Exercise objective: As the answer, give every line of the records that includes the word "outputs".

[Saved data entries]
....

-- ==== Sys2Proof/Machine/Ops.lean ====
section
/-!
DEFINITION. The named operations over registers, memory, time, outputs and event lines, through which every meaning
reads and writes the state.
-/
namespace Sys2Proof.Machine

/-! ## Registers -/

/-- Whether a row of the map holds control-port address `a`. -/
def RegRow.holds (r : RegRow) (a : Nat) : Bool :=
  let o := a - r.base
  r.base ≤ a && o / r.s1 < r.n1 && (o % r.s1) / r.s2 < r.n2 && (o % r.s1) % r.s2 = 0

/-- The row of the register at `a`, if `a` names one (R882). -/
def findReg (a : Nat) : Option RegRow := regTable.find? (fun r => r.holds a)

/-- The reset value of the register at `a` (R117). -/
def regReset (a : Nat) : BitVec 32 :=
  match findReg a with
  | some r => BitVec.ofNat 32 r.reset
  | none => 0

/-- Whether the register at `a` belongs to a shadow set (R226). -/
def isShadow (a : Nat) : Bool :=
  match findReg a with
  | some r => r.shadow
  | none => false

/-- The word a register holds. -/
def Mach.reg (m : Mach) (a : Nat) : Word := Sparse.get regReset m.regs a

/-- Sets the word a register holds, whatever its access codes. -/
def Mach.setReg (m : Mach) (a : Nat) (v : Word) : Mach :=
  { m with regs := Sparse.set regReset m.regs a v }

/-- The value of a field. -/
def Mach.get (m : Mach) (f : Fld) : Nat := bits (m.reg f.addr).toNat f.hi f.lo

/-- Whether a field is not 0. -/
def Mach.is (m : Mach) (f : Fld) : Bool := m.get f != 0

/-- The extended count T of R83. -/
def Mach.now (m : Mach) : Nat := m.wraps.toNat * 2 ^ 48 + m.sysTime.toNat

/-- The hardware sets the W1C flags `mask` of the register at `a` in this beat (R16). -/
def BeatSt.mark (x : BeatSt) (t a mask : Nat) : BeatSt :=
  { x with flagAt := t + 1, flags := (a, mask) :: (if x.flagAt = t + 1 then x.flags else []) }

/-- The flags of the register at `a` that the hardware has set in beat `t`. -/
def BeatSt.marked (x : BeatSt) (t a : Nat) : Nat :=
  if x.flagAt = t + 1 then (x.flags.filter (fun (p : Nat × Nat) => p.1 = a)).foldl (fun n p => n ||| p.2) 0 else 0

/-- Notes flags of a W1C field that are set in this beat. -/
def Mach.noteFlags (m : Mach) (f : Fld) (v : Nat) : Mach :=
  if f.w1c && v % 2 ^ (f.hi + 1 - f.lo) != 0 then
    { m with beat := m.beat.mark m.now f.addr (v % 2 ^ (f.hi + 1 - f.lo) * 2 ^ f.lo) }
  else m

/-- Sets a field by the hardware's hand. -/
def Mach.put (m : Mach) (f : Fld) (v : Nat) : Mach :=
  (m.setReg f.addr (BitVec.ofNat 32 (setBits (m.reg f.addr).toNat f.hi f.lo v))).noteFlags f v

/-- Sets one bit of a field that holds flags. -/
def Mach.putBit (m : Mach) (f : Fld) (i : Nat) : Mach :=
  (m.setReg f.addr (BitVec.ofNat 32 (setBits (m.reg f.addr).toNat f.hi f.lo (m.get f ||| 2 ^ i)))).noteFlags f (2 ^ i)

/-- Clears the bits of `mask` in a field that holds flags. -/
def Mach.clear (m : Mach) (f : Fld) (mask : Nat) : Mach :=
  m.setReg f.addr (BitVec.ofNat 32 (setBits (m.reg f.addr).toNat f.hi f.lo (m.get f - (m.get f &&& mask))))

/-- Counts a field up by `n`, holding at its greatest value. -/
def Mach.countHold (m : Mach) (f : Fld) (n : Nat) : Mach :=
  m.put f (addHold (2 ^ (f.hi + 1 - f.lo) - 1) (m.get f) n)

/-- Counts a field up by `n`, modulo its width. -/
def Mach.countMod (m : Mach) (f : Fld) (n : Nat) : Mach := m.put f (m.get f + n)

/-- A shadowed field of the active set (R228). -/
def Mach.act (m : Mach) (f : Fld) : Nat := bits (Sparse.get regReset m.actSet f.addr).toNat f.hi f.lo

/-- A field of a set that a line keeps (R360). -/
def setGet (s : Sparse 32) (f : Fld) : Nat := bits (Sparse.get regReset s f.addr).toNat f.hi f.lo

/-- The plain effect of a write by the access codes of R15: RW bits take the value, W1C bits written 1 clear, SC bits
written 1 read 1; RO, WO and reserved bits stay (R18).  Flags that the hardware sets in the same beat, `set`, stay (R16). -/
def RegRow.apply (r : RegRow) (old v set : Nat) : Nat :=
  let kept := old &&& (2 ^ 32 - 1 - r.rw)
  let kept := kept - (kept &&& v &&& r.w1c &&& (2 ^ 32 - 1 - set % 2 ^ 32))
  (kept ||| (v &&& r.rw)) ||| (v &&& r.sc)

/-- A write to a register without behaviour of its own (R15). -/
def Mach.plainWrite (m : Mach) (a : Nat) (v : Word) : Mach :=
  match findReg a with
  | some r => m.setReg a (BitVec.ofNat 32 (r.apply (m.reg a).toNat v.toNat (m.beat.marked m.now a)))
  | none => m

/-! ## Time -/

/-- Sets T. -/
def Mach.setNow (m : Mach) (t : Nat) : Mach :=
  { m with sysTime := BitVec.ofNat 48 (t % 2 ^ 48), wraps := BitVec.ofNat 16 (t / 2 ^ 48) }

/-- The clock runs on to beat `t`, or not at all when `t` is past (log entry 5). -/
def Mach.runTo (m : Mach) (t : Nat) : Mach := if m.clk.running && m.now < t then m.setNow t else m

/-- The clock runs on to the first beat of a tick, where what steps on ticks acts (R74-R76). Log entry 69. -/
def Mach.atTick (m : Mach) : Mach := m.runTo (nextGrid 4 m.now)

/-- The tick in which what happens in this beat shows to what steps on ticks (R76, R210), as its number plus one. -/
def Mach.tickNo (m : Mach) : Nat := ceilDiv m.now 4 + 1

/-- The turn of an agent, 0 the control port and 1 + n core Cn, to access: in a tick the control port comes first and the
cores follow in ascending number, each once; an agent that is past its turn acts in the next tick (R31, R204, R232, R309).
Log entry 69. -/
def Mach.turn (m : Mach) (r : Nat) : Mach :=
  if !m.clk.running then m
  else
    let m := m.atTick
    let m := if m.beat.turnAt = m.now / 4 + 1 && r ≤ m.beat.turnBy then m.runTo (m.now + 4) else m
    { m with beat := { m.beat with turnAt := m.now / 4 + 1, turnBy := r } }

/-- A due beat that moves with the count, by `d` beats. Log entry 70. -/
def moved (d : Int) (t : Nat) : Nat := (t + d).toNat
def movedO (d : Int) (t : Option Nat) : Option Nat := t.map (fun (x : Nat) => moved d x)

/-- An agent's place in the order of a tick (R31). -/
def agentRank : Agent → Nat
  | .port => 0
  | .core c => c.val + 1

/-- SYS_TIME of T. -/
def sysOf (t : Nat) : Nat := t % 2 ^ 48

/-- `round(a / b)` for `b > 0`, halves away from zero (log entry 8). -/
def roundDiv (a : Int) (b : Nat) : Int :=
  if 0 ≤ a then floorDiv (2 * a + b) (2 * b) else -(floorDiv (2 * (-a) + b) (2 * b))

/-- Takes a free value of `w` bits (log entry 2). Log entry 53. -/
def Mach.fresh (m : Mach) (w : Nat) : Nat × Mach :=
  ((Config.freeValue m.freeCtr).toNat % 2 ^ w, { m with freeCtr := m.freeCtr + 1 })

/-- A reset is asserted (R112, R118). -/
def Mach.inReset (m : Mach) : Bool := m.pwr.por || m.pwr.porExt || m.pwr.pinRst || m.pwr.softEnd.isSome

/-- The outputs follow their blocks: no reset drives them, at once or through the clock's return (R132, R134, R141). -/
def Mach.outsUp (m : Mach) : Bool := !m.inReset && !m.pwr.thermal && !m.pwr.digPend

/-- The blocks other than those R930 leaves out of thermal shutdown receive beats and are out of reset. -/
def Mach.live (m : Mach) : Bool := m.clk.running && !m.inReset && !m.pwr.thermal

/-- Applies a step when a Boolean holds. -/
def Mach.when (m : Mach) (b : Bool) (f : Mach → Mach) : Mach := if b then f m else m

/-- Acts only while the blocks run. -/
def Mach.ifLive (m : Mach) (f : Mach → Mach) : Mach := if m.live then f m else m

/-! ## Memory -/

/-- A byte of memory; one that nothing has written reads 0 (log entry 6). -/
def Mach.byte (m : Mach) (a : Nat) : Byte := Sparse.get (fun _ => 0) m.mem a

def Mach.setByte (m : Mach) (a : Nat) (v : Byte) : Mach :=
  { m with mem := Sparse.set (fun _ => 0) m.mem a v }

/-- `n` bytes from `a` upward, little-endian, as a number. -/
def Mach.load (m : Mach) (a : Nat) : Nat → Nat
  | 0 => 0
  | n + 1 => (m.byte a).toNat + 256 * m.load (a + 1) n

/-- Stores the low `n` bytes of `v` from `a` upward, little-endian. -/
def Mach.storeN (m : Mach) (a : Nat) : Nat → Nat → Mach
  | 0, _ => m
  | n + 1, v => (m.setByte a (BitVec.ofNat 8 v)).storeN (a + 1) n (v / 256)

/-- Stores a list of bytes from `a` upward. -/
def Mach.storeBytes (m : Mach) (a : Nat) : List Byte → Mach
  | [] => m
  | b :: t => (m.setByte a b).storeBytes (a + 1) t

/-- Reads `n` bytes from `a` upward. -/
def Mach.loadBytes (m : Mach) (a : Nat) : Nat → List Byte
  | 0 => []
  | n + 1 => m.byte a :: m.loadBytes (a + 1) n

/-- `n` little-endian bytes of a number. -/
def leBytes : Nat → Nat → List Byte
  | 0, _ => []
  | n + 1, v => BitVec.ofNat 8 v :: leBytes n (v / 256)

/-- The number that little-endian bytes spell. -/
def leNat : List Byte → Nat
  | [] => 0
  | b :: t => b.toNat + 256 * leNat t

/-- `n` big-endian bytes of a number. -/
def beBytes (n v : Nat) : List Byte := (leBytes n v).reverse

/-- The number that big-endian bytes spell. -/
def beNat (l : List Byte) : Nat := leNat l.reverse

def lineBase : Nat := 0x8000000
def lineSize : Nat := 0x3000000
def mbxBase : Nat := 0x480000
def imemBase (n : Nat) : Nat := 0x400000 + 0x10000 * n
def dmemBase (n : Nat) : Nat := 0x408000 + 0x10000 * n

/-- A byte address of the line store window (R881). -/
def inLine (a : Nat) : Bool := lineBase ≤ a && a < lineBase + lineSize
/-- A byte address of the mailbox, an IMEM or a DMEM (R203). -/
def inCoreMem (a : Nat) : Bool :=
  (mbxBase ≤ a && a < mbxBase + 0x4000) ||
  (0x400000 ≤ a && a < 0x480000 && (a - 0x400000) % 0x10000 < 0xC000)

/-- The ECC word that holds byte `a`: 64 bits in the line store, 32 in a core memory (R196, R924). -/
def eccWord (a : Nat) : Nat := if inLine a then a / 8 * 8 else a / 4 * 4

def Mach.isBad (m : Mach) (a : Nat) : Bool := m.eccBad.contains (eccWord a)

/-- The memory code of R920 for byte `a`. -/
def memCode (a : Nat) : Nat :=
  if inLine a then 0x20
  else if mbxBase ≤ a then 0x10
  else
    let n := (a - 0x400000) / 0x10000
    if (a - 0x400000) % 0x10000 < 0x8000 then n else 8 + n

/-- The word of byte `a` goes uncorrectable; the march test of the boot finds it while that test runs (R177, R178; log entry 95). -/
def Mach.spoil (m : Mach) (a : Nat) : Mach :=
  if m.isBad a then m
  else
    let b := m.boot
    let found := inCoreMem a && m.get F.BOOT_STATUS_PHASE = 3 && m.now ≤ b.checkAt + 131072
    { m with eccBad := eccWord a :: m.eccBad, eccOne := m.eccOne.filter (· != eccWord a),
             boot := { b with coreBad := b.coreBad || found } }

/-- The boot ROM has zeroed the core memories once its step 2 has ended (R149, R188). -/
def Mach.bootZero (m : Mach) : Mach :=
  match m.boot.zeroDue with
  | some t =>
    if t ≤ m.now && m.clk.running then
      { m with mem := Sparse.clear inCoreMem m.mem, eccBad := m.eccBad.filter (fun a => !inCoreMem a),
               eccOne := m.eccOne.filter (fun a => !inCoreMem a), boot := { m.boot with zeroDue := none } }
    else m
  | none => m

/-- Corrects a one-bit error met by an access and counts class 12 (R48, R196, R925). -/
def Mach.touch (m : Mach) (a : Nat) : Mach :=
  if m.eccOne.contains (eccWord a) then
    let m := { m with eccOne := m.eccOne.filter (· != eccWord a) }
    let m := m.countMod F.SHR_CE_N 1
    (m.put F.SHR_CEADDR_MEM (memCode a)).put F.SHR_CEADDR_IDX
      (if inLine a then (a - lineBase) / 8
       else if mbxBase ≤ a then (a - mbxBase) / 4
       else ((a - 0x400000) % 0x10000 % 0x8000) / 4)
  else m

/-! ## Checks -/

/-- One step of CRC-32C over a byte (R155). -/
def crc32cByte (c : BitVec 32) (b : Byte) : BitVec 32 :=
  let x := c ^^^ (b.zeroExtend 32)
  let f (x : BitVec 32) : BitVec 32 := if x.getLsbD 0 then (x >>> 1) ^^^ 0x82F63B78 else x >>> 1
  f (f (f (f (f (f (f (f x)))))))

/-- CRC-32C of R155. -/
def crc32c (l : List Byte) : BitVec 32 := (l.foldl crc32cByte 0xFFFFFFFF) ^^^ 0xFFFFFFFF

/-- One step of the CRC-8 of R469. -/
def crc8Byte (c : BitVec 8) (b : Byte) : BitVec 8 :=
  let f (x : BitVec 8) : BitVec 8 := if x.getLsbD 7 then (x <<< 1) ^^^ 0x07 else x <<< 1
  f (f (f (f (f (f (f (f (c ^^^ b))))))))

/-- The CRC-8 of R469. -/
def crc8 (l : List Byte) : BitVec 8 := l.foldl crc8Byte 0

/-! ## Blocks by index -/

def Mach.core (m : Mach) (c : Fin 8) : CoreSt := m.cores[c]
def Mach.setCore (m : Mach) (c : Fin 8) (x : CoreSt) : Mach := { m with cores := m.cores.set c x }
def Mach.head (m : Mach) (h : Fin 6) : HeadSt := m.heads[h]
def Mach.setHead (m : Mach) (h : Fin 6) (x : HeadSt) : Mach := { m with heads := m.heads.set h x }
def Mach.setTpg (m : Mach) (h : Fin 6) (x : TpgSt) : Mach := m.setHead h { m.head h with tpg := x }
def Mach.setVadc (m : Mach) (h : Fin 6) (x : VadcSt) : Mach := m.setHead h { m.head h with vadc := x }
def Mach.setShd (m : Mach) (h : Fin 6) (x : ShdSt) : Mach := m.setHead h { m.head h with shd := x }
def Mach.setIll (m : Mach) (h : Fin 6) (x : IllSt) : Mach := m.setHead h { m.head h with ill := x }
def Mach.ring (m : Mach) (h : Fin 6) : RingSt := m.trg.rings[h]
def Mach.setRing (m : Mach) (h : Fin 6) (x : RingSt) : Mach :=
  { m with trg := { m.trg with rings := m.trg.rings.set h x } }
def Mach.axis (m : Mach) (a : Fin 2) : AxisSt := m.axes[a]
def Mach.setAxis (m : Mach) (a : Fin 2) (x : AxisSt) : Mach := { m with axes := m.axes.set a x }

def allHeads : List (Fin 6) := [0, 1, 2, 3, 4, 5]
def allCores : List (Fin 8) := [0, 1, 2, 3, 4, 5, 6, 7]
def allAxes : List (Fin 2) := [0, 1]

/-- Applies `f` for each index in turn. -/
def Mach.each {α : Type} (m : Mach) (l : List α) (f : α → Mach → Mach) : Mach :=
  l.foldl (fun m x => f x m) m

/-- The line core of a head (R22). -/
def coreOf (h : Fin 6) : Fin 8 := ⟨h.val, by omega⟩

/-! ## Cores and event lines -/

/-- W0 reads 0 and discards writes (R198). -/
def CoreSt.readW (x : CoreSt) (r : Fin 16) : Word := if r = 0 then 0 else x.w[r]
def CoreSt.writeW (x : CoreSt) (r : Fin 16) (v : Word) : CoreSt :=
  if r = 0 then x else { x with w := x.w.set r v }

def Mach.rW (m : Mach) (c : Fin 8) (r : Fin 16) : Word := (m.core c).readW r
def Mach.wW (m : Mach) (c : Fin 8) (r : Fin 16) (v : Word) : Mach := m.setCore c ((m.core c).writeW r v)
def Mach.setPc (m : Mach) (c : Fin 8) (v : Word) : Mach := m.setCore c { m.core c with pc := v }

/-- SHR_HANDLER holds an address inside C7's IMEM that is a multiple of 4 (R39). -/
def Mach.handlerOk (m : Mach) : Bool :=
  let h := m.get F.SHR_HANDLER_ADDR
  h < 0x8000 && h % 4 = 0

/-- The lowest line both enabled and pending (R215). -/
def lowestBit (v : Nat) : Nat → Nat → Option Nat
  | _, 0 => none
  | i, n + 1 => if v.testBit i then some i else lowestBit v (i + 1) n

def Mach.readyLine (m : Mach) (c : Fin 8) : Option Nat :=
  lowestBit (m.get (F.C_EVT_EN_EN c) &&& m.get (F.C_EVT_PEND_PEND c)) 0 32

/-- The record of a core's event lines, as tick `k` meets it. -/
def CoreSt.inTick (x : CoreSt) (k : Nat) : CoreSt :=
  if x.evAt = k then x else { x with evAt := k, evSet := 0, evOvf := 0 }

....

Finished exercise:
DEFINITION. The named operations over registers, memory, time, outputs and event lines, through which every meaning
/-- The outputs follow their blocks: no reset drives them, at once or through the clock's return (R132, R134, R141). -/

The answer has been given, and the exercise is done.